On February 24, the world changed. Images and stories of the war in Ukraine have bombarded us. Pro-Ukraine approval has united the polarized American electorate in ways that seemed impossible. And as Americans start going back to restaurants, weddings, and bar mitzvahs, seemingly believing that America is recuperating from the indelible losses suffered during the pandemic, they are now seeing the total annihilation of Ukrainian cities like Mariupol and Kharkiv.
A typical response to trauma is to seek an explanation for it. There must always be a reason, instigating factors, causes that set the traumatic course of events in motion. Why did Russia invade Ukraine? “The west, and especially America, is principally responsible for the crisis which began in February 2014,” John Mearsheimer says. Others say it was because Russia sought to undo the humiliation of the collapse of the Soviet empire. The reasons are many, some true, some expressly false. But among all of these, the most interesting is one that Mearsheimer criticizes: “The mainstream view in the West is that [Putin] is an irrational, out-of-touch aggressor bent on creating a greater Russia in the mold of the former Soviet Union.” In other words, Putin has gone mad. Putin has made an uncharacteristic and uncalled-for mistake.
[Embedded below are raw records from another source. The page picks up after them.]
-- ==== Sys2Proof/Machine/Fetch.lean ====
section
/-!
DEFINITION. One instruction placed where the next step fetches it: a page of code with its translation, a team of one
thread that stands at the instruction, and the move that issues it; for a walker word a walker context that holds it.
It stands for what a launch (R313 to R319) or a `SPOKE` (R267) sets up.
-/

namespace Sys2Proof.Machine

/-- The three tables and the page of code, in deep memory, which no fence reaches (R112). -/
def codeRoot : Nat := 0x020000000000
def codeTable2 : Nat := codeRoot + 0x10000
def codeTable1 : Nat := codeRoot + 0x20000
def codePage : Nat := codeRoot + 0x30000

/-- The S-word of the placed bundle: slot 2 is data, so that `lit` reads the zero word there (R34, R48). -/
def codeSword : Word := 16#32

/-- The leaf entry of the page of code: readable, writable and executable. -/
def codeLeaf (node : Nat) : Nat := codePage + node * 256 + 0xAF

/-- The stored parts: the tables' first entries, and the bundle. -/
def codeParts (node w : Nat) : List (Nat × List Byte) :=
  [(codeRoot, leBytes 16 (codeTable2 + 1)), (codeTable2, leBytes 16 (codeTable1 + 1)),
   (codeTable1, leBytes 16 (codeLeaf node)), (codePage, leBytes 16 (codeSword.toNat + w * 2 ^ 32))]

/-- A byte of the placed parts. -/
def isCode (k : Nat) : Bool := [codeRoot, codeTable2, codeTable1, codePage].any (fun b => decide (b ≤ k) && decide (k < b + 16))

/-- The address space that the placed thread runs in: the last virtual function's. -/
def codeFn : Nat := 16

/-- A thread that has entered the placed bundle and stands at its slot 1. -/
def codeThread : Thread :=
  { idx := 0, role := 0, st := .active, left := .active, why := .none, whySaved := .none, stSaved := .active
    pc := 4, regs := List.replicate 256 0, poisonRegs := [], pend := [], win := 0, part := 32
    flags := List.replicate 12 0, cls := 3, lclass := 3, seq := 0xFFFFFFFF, vset := [], stale := false, joinMask := 0
    mine := [], fpstat := 0, trapPc := 0, trapCause := 0, trapAddr := 0, trapInfo := 0, sword := some codeSword
    waited := false, lastIssue := none, held := [], freeAt := 0, nanAt := none }

/-- Its team, alone on a core. -/
def codeTeam (s : State) (core : Nat) : Team :=
  { grid := s.grids.length, gridIdx := 0, hubset := s.hubsets.length, fn := codeFn, core := core, slot := 31
    status := .resident, roles := [{ count := 1, regs := 256 }], threads := [codeThread]
    groups := [{ members := [0], readyAt := 0, passed := 0, boost := 0, born := none, since := none }]
    spadBytes := 0, spad := [], spadPoison := [], absent := [], bars := [], age := 32, pwin := 32, seed := 1
    rs := seedStates 1, queue := [] }

/-- A core without a resident team; core 0 where every core has one. -/
def State.codeCore (s : State) : Nat := ((List.range 192).find? (fun c => (s.residents c).isEmpty)).getD 0

/-- The state with the placed team and its memory; the other issue slots of its hub have issued in this cycle. -/
def State.placeCode (s : State) (w : Nat) : State :=
  let core := s.codeCore
  { s with
    teams := s.teams.map (fun t => if t.core = core then { t with groups := [] } else t) ++ [codeTeam s core]
    mem := (codeParts s.ownNode w).foldl (fun m p => memPut m p.1 p.2) s.mem
    poison := s.poison.filter (fun k => !isCode k)
    tlb := s.tlb.filter (fun e => decide (e.place ≠ .core core) && decide (e.place ≠ .hub (hubOf core)))
    walkCache := s.walkCache.filter (fun e => decide (e.fn ≠ codeFn))
    spaces := s.spaces.set codeFn { s.space codeFn with ptroot := BitVec.ofNat 64 codeRoot }
    issued := (State.hubSlots { s with issued := [(core, 0)] } core) ++ s.issued.filter (fun x => decide (x ≠ (core, 0)))
    turns := s.turns.filter (fun t => decide (hubOf t.core ≠ hubOf core))
    mgmt := { s.mgmt with state := min 1 s.mgmt.state }
    agenda := .issue core 0 :: s.agenda }

/-- The number of the walker context that holds a placed walker word. -/
def codeCtx : Nat := 191

/-- A walker context with a program of one word (R270). -/
def codeWalker (team core w : Nat) : Walker :=
  { ctx := codeCtx, last := codeCtx, team := team, thr := 0, op := 0, fn := codeFn, priv := false, core := core, obj := none
    nanTrap := false, regs := List.replicate 16 0, wpc := 0, row0 := 0, k0 := 0, prog := [BitVec.ofNat 32 w], tk := 32
    vfmt := 20, iw := 4, pw := 8, nnz := 1, np := 1, val := 0, idx := 0, ptr := 0, tile := zeroTile 32, buf := false, busy := []
    posted := [], counted := 0, causes := [], halted := false, stopped := none }

/-- The state with a walker word placed: its context's turn is the next move. -/
def State.placeWalker (s : State) (w : Nat) : State :=
  let core := s.codeCore
  let s' := s.placeCode 0
  { s' with
    walkers := s.walkers.filter (fun x => decide (x.ctx ≠ codeCtx)) ++ [codeWalker s.teams.length core w]
    walked := s.walked.filter (fun c => decide (c ≠ codeCtx))
    agenda := .walker codeCtx :: s.agenda }

/-- A word is a walker word only where the core's map refuses it, as the decoder of the table reads it. -/
noncomputable def walkerOnly (w : Nat) : Bool :=
  match decode .core (leBytes 4 w), decode .walker (leBytes 4 w) with
  | .error _, .ok _ => true
  | _, _ => false

/-- An instruction of the table placed where the next step runs it. -/
noncomputable def State.placeWord (s : State) (w : Nat) : State := if walkerOnly w then s.placeWalker w else s.placeCode w

end Sys2Proof.Machine
end

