-- ==== Sys2Proof/Machine/Core.lean ====
section
/-! DEFINITION. The machine behind the host's interface. -/

noncomputable def Sys2Proof.core : Host.Core := { State := Sys2Proof.Machine.State, Fault := Sys2Proof.Machine.Fault, Refusal := Sys2Proof.Machine.Refusal, step := Sys2Proof.Machine.step, reset := Sys2Proof.Machine.State.reset }
end

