/-- A walker word that only computes: the context after it, and the number of the next word. -/
def walkEffect (w : Walker) : Instr → Option (Walker × Int)
  | .addw d a b i => some (w.put d (BitVec.ofInt 64 ((w.reg a).toNat + (w.reg b).toNat + i.toInt)), w.wpc + 1)
  | .subw d a b i => some (w.put d (BitVec.ofInt 64 ((w.reg a).toNat - (w.reg b).toNat + i.toInt)), w.wpc + 1)
  | .cmpw d a b => some (w.put d (if w.reg a = w.reg b then 0 else if (w.reg b).toNat < (w.reg a).toNat then 1
      else BitVec.ofNat 64 (2 ^ 64 - 1)), w.wpc + 1)
  | .bltw a b i => some (w, if (w.reg a).toNat < (w.reg b).toNat then w.wpc + i.toInt else w.wpc + 1)
  | .bnew a b i => some (w, if (w.reg a).toNat ≠ (w.reg b).toNat then w.wpc + i.toInt else w.wpc + 1)
  | .loop d i =>
    if d = 0 then none
    else some (w.put d (BitVec.ofInt 64 ((w.reg d).toNat - 1)), if (w.reg d).toNat ≠ 1 then w.wpc + i.toInt else w.wpc + 1)
  | .skip a b => some (w, if w.reg a = w.reg b then w.wpc + 2 else w.wpc + 1)
  | .sett a b => some ({ w with row0 := w.reg a, k0 := w.reg b }, w.wpc + 1)
  | .emit d a b => some (
      if distanceFrom w.row0 (w.reg a) < 128 ∧ distanceFrom w.k0 (w.reg b) < w.tk then
        { w with
          tile := w.tile.set (distanceFrom w.row0 (w.reg a) * w.tk + distanceFrom w.k0 (w.reg b)) ((w.reg d).toNat % 2 ^ fmtBits w.vfmt) }
      else w, w.wpc + 1)
  | _ => none

/-- A load word in a context: its destination, the index with the values it may have, the address and the bytes of an
element, and the value taken from them (R272, R273). -/
structure WalkLoad where
  dst : BitVec 4
  index : Nat
  limit : Nat
  addr : DWord
  size : Nat
  value : Nat → Nat

/-- The index of a load word. -/
def walkIndex (w : Walker) (a : BitVec 4) (i : BitVec 15) : Nat := (BitVec.ofInt 64 ((w.reg a).toNat + i.toInt)).toNat

def walkerLoad (w : Walker) : Instr → Option WalkLoad
  | .ldp d a i => some ⟨d, walkIndex w a i, w.np + 1, w.ptr + BitVec.ofNat 64 (walkIndex w a i * w.pw), w.pw, fun v => v⟩
  | .ldx d a i => some ⟨d, walkIndex w a i, w.nnz, w.idx + BitVec.ofNat 64 (walkIndex w a i * w.iw), w.iw, fun v => v⟩
  | .ldval d a i =>
    let n := fmtBits w.vfmt
    some ⟨d, walkIndex w a i, w.nnz, w.val + BitVec.ofNat 64 (walkIndex w a i * n / 8), max 1 (n / 8),
      fun v => v / 2 ^ (walkIndex w a i * n % 8) % 2 ^ n⟩
  | _ => none

/-- The context that `step` has named, able to run its next word. -/
def State.Walks (s : State) (w : Walker) : Prop :=
  s.walkers.find? (fun x => x.ctx = s.cur.walker) = some w ∧ s.walkRuns w = true

/-- The context stops with a walker fault (R276). -/
def State.walkStops (s : State) (w : Walker) (c : Cause) (a : DWord) : State := s.setWalker { w with stopped := some (c, a) }

/-! ## Special registers (R336, R337) -/

/-- The registers of 64 bits. -/
def wideRegister (n : Nat) : Bool := n = 8 || (10 ≤ n && n ≤ 15)

/-- A value that a register takes. -/
def RegisterTakes (n : Nat) (v : DWord) : Prop :=
  (n = 2 → v.toNat ≤ 255) ∧ (n = 3 → v.toNat ≤ 128) ∧ (n = 12 → v.toNat % 2048 = 0) ∧
  (n = 13 → v.toNat % 65536 = 0) ∧ (n = 15 → v.toNat % 512 = 0) ∧ (n = 16 → v.toNat % 512 = 0) ∧
  (n = 17 → v.toNat % 2 = 0 ∧ v.toNat < 2 ^ 22)

/-- The trap of a value it does not take. -/
def registerTrap (n : Nat) (v : DWord) : Trap := if n = 12 ∨ n = 13 ∨ n = 15 then .atAddr .align v else .of .bounds

/-- The registers that no write changes, though privileged code may name them. -/
def ReadOnly (n : Nat) : Prop := n = 5 ∨ n = 6 ∨ n = 7 ∨ n = 9

/-- The value of a register that has no write outstanding. -/
def registerValue (l : Lane) : Nat → DWord
  | 0 => l.th.fpstat.zeroExtend 64
  | 1 => l.tm.seed.zeroExtend 64
  | 2 => l.tm.age.zeroExtend 64
  | 3 => l.tm.pwin.zeroExtend 64
  | 4 => l.th.seq.zeroExtend 64
  | 5 => BitVec.ofNat 64 l.th.lclass
  | 6 => BitVec.ofNat 64 l.tm.slot
  | 7 => l.s.devid.zeroExtend 64
  | 8 => l.th.trapPc
  | 9 => l.th.trapCause.zeroExtend 64
  | 10 => l.th.trapAddr
  | 11 => l.th.trapInfo
  | 12 => (l.s.space l.tm.fn).tvb
  | 13 => (l.s.space l.tm.fn).ptroot
  | 14 => (l.s.space l.tm.fn).ssb
  | 15 => (l.s.space l.tm.fn).sqbase
  | 16 => (l.s.space l.tm.fn).sqlen.zeroExtend 64
  | _ => l.s.snapmask.zeroExtend 64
To make sense of this, we need a little context. For twenty-two years, Vladimir Putin has been at the top of the Russian political system. He has garnered a reputation for being a cold, ruthless, but nevertheless brilliant strategic thinker. Despite Russia’s incredible corruption and the fact that it is by no means a democratic society, the West has tolerated its authoritarian excesses because it has largely followed the rules of the international global market while gradually paring down its nuclear capability.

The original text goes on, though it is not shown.